Expatica news

Dutch to speed up work permit applications

17 March 2004

AMSTERDAM — Work permit applications for employees from eight of the 10 EU accession states will be speeded up to help tackle labour shortages in sectors of the Dutch economy, it has been confirmed.

Social Affairs State Secretary Minister Mark Rutte has written to the Lower House of Parliament, de Tweede Kamer, saying that the new accelerated process will apply to citizens of the Central and Eastern European countries joining the EU on 1 May 2004.

Applications should be processed within one or a maximum of two weeks under the accelerated process. Employers will not have to prove a Dutch citizen or a person from another EEA state could not be found to fill the vacancy.

The normal process time, on paper at least, is four-five weeks after the employer has requested a work permit and provided evidence of having unsuccessfully sought a Dutch or EEA candidate.

The Central and Eastern European states joining the EU are the Czech Republic, Estonia, Hungary, Latvia, Lithuania, Poland, Slovakia and Slovenia

Citizens of the two other accession states, Malta and Cyprus, do not require a work permit, or terwerkstellingsvergunning.

Rutte said that the Centre for Work and Income (CWI), which issues work permits, can also agree on a special fast-track arrangement with sectors or professional groups facing a potential labour shortage.

“This may result in the introduction of an accelerated procedure for work permit applications, provided the sector has itself actively sought to resolve the shortage,” the minister said.

Sectors deemed suitable will initially be granted the accelerated process status for three months. The period may be extended if the CWI considers that the labour shortage is ongoing.

The CWI will announce in mid-April which sectors will qualify for the accelerated process. The accelerated process will come into effect from 1 May, the day of the biggest enlargement in EU history.

The CWI and the employer will not be required — as stipulated under the current regulations — to look first for a Dutch or other EU national who is able to fill the vacancy in question, Rutte wrote.

Until now, employers hiring citizens of the EEA region — all EU states, plus Iceland, Liechtenstein and Norway — were exempt from the need to obtain a work permit.
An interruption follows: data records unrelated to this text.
/-! ## Engine commands and events -/

/-- An instruction that an event retires has issued (R25, R57): its strand stays READY, issues nothing until then, and keeps its
registers; no other tile and no byte of the package's memory differs. -/
def HeldBy (s t : State) (h : Hold) (sy : Sync) : Prop :=
  t.me = { s.me with run := .ready, hold := h, took := sy.wen, issued := true } ∧ t.curTile = s.curTile ∧
    t.curStrand = s.curStrand ∧ OtherTilesSame s t s.curTile ∧ t.mem = s.mem

/-- An instruction with a sync tail completes at issue with an effect `f`: the wait is taken, the effect made, the signal
delivered when it is due at retirement, and the strand goes on (R57, R60). -/
def syncDone (s : State) (sy : Sync) (sigNow : Bool) (f : State → State) : State :=
  retired s (if sigNow then (f (s.takeWait sy)).signalMe sy else f (s.takeWait sy))

/-- An engine completion of tile t can deliver its signal (R57). -/
def SignalFits (s : State) (t : Nat) (sy : Sync) : Prop :=
  sy.sinc = 0 ∨ (s.tile t).semOver sy.ssem.toNat sy.sinc.toNat = false

/-- The semaphores of tile t after a signal (R57). -/
def Signalled (s u : State) (t : Nat) (sy : Sync) : Prop :=
  ∀ i, (u.tile t).sem i = if sy.sinc ≠ 0 ∧ i = sy.ssem.toNat then
      BitVec.ofNat 16 (((s.tile t).sem i).toNat + sy.sinc.toNat)
    else (s.tile t).sem i

/-- The strand that an event has completed goes on: it holds for nothing and its registers are as they were. -/
def GoesOn (s u : State) (t k : Nat) : Prop :=
  (u.strand t k).hold = .none ∧ (∀ r, (u.strand t k).rd r = (s.strand t k).rd r ∧ (u.strand t k).tag r = (s.strand t k).tag r)

/-- Every word of a scratch segment is stale and empty (R137). -/
def ScratchStale (T U : Tile) : Prop :=
  ∀ a, T.region a = .seg .s → U.mem.stale.getLsbD (wordIx a) = true ∧ U.mem.full.getLsbD (wordIx a) = false

/-- The rings after a decision: STOPIN, SUBV and what a subscription holds are clear, nothing is bound or pushed, and the rest is as in a
control context (R149). -/
def RingsDecided (c : Ctl) (U : Tile) : Prop :=
  ∀ i old, old = c.rings.get i {} → U.ring i =
    { first := old.first, cntm1 := old.cntm1, head := old.head, tail := old.tail, occ := old.occ, v := old.v }

/-- Gang g, of which tile t was the last to apply a decision that pre-empts it, stands in the Barn (R19, R374): every tile has saved its
context and is free, tile t with SSTEP `step` and ABORTCNT `aborts`, the others as they stood; its slot has a CONT job. -/
def InBarn (s u : State) (g : Gang) (t : Nat) (step : BitVec 32) (aborts : BitVec 8) : Prop :=
  (∃ h, u.gang (s.tile t).gang = some h ∧ h.state = .inBarn ∧ h.verdict = none ∧ h.todo = []) ∧
  (∀ i ∈ g.place, (u.tile i).gang = 0 ∧ (u.tile i).strands = [] ∧
    ∃ r, (u.tile i).barn.find (s.part g.part).bslot.toNat = some r ∧ r.gang = (s.tile i).gang ∧ r.gti = (s.tile i).gti ∧
      (i = t → r.ctl.sstep = step ∧ r.abortcnt = aborts) ∧
      (i ≠ t → r.ctl = (s.tile i).ctl ∧ r.abortcnt = (s.tile i).abortcnt)) ∧
  (∀ k x, s.slotOf g.qpart g.qid = some k → s.slot k = some x →
    ∃ y, u.slot k = some y ∧ y.cont = true ∧ y.cgang = (s.tile t).gang ∧ y.cprio = g.prio ∧ y.running = false) ∧
  (s.pubs = [] → (u.part g.part).resid = false ∧ (u.part g.part).saved = true)

end Sys2Proof.Safety
end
The Netherlands, France and Germany have taken the lead in placing restrictions and limits on the right of workers from the eight states to move to Western Europe to seek employment.

Central and Eastern European governments have voiced their annoyance that their citizens are being denied the freedom of labour movement which is enshrined in the founding EU treaties.

Initially, the Dutch government seemed to be leaning towards against imposing restrictions.

In January this year, the Dutch government said it would exempt employers hiring workers from Central and Eastern Europe from having to prove no suitable Dutch or EEA citizen could be found.

The Cabinet decided that it would consider tightening its entry policies if more than 22,000 workers per year arrived from the new member states.

Following complaints in Parliament, Prime Minister Jan Peter Balkenende’s coalition government backtracked in February.

Immigration lawyer Patrick Rovers said that a parliamentary majority — consisting of the political parties CDA, VVD, SP and LPF — feared that the arrival of employees from the new EU member states would take away jobs from Dutch nationals.

“The Dutch government backed down, reconsidered its options, and came up with a cunning plan,” he said.

“Until May 2006, the regular work permit rules and regulations will be enforced with regard to occupations and sectors within the Dutch economy where there is a large pool of available local workers.

“(But) the CWI will be allowed to waive the normal requirements for the sectors of the economy experiencing shortages.”